# Can't Drag & Drop or Copy & Paste



## DivineMsEm (Jul 27, 2009)

I suddenly lost the ability to drag and drop and copy and paste.  I've looked up previous threads and have done what they suggested to no avail.  I've restarted finder; rebooted the computer; repaired disk permissions; and tried to trash the cache file "com.apple.dock.iconcache" but when I ctrl + clicked it to send it to the trash, it was removed from the cache folder but doesn't show up in the trash bin.  This is my work computer so I need this resolved ASAP.  

G5 Powermac Dual 2 GHz PowerPC with OS 10.5.6

Thanks!


----------



## djackmac (Jul 27, 2009)

There are at least 3 different ways to do those functions.
1. Edit menu
2. control + click
3. keyboard shortcuts
4. If using a two button mouse, right click

Which of these methods is not working or are all not working?


----------



## DivineMsEm (Jul 27, 2009)

Actually, none of them were working.  I cleared out all the cache and preferences that I could think of that wouldn't cause any harm to the comp or any programs, then rebooted, and somehow that solved the problem.  I guess it was some weird preference somewhere that caused Finder to freak out.  Thanks for your help, though!


----------



## MisterMe (Jul 27, 2009)

DivineMsEm said:


> I suddenly lost the ability to drag and drop and copy and paste.  ...


Which applications are you not able to cut & paste in?


----------



## minou (Jul 29, 2009)

I am having the same problem. Two days ago, I suddenly couldn't drag and drop anymore, from ANY application. I found a few threads that deal with this but no real solution. The OS and model don't seem to be the issue.

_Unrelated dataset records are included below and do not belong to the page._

-- ==== Sys2Proof/Machine/DisplayOps.lean ====
section
/-! DEFINITION. The compositor (43_display.md R166, R167) and the display instructions (43_display.md). -/

namespace Sys2Proof.Machine

/-- `cell[r][c]`; a place outside the grid reads as background (no rule forms one). -/
def Display.cell (d : Display) (r c : Nat) : Bool := (d[r]?.getD 0).getLsbD c

/-- The cells after `Toggle(r, c)`: that one cell flips (43_display.md R166). -/
def Display.toggle (d : Display) (rc : Nat × Nat) : Display :=
  d.setIfInBounds rc.1 ((d[rc.1]?.getD 0) ^^^ BitVec.twoPow 128 rc.2)

/-- `Toggle` applied to cells in order, with the collision so far: it is raised by a cell that was foreground
(43_display.md R166). -/
def Display.composite : List (Nat × Nat) → Display → Bool → Display × Bool
  | [], d, coll => (d, coll)
  | rc :: rest, d, coll => Display.composite rest (Display.toggle d rc) (coll || Display.cell d rc.1 rc.2)

/-- The cells moved down by `k` rows, background above, rows past row 63 lost (43_display.md R164). -/
def Display.scrollDown (d : Display) (k : Nat) : Display :=
  Vector.ofFn fun r : Fin 64 => if k ≤ r.val then d[r.val - k]?.getD 0 else 0

/-- The cell rows of a scroll by `n`: one logical row is 2 cell rows in normal mode (43_display.md R164,
92_eei_decisions.md D27). -/
def scrollRows (ext : Bool) (n : Nibble) : Nat := if ext then n.toNat else 2 * n.toNat

/-- `00E0` (R161): every cell to background, in either mode. -/
def execCls (s : State) : Result := .next { s with cells := Vector.replicate 64 0 }

/-- `00FE` (R162): the cells are unchanged. -/
def execLow (s : State) : Result := .next { s with ext := false }

/-- `00FF` (R163): the cells are unchanged. -/
def execHigh (s : State) : Result := .next { s with ext := true }

/-- `00Cn` (R164). -/
def execScd (n : Nibble) (s : State) : Result :=
  .next { s with cells := Display.scrollDown s.cells (scrollRows s.ext n) }

/-- The cells and the collision of a sprite drawn at the coordinates in `V[x]` and `V[y]` (R165). -/
def State.drawSprite (s : State) (x y : Reg) (n : Nibble) : Display × Bool :=
  Display.composite (s.spriteCells (s.reg x) (s.reg y) n.toNat) s.cells false

/-- `Dxys` (R165): VF is the collision, written after all rows; `I` is unchanged. -/
def execDrw (x y : Reg) (n : Nibble) (s : State) : Result :=
  .next ({ s with cells := (s.drawSprite x y n).1 }.setReg regVF (flagByte (s.drawSprite x y n).2))

end Sys2Proof.Machine
end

The macosxhints Forums - Can't Drag and Drop [Archive]
Macrumors - Can't Drag and Drop! Help
Daniweb - Can't Drag and Drop


Finder : 
Can't copy, paste, drag, drop. Icons can be clicked on and selected but can't be moved. 
Sherlock doesn't work - the magnifying glass icon has disappeared from the top right corner, command+space doesn't get it open either. Can still search for files by clicking in the search bar in the folder window. 

Adobe :
In Design + Illustrator won't open anymore
Photoshop starts up but I get two dialog boxes before it gets stuck:
'Could not import the clipboard because of a program error' then
'An unexpected and unrecoverable problem has occurred. Photoshop will now exit.'
Acrobat seems OK, can import via import option.

Microsoft :
Importing (attachments for mails in Entourage, images into Word/Excel) seems to work but needs to be done from within the program. Maybe related, last week the Entourage database was damaged and had to be rebuilt after only 4 months of use. 
BUT when copying/pasting in Excel I get the message : 'Cannot empty the Clipboard'.
In Word I get 'There is not enough memory or disk space to complete the operation'.
In Entourage - no message but it doesn't work.

Apple :
FCP - can import via import option AND drag and drop within the application. 
Motion - movies can be imported via import but CAN'T drag and drop within the app. Can't copy/paste either


Have tried :

° Deleting the prefs files
com.apple.desktop.plist
com.apple.dock.plist
com.apple.finder.plist
com.apple.LaunchServices.plist

° Logging in as a new user

° Safe rebooting + launching Disk Utility
verified the disk  - 'The volume seems to be OK.'
around 30 permissions were repaired, mostly
System/Library/CoreServices/Front Row.app/Contents/...
System/Library/PrivateFrameworks/iPhotoAccess.framework/Versions/...
System/Library/PrivateFrameworks/MobileDevice.framework/Versions/...
Applications/iTunes.app/Contents/...

° Clearing the pasteboard
by typing 'echo "" | pbcopy' into the terminal
(judging from the errors something big is stuck in the pasteboard)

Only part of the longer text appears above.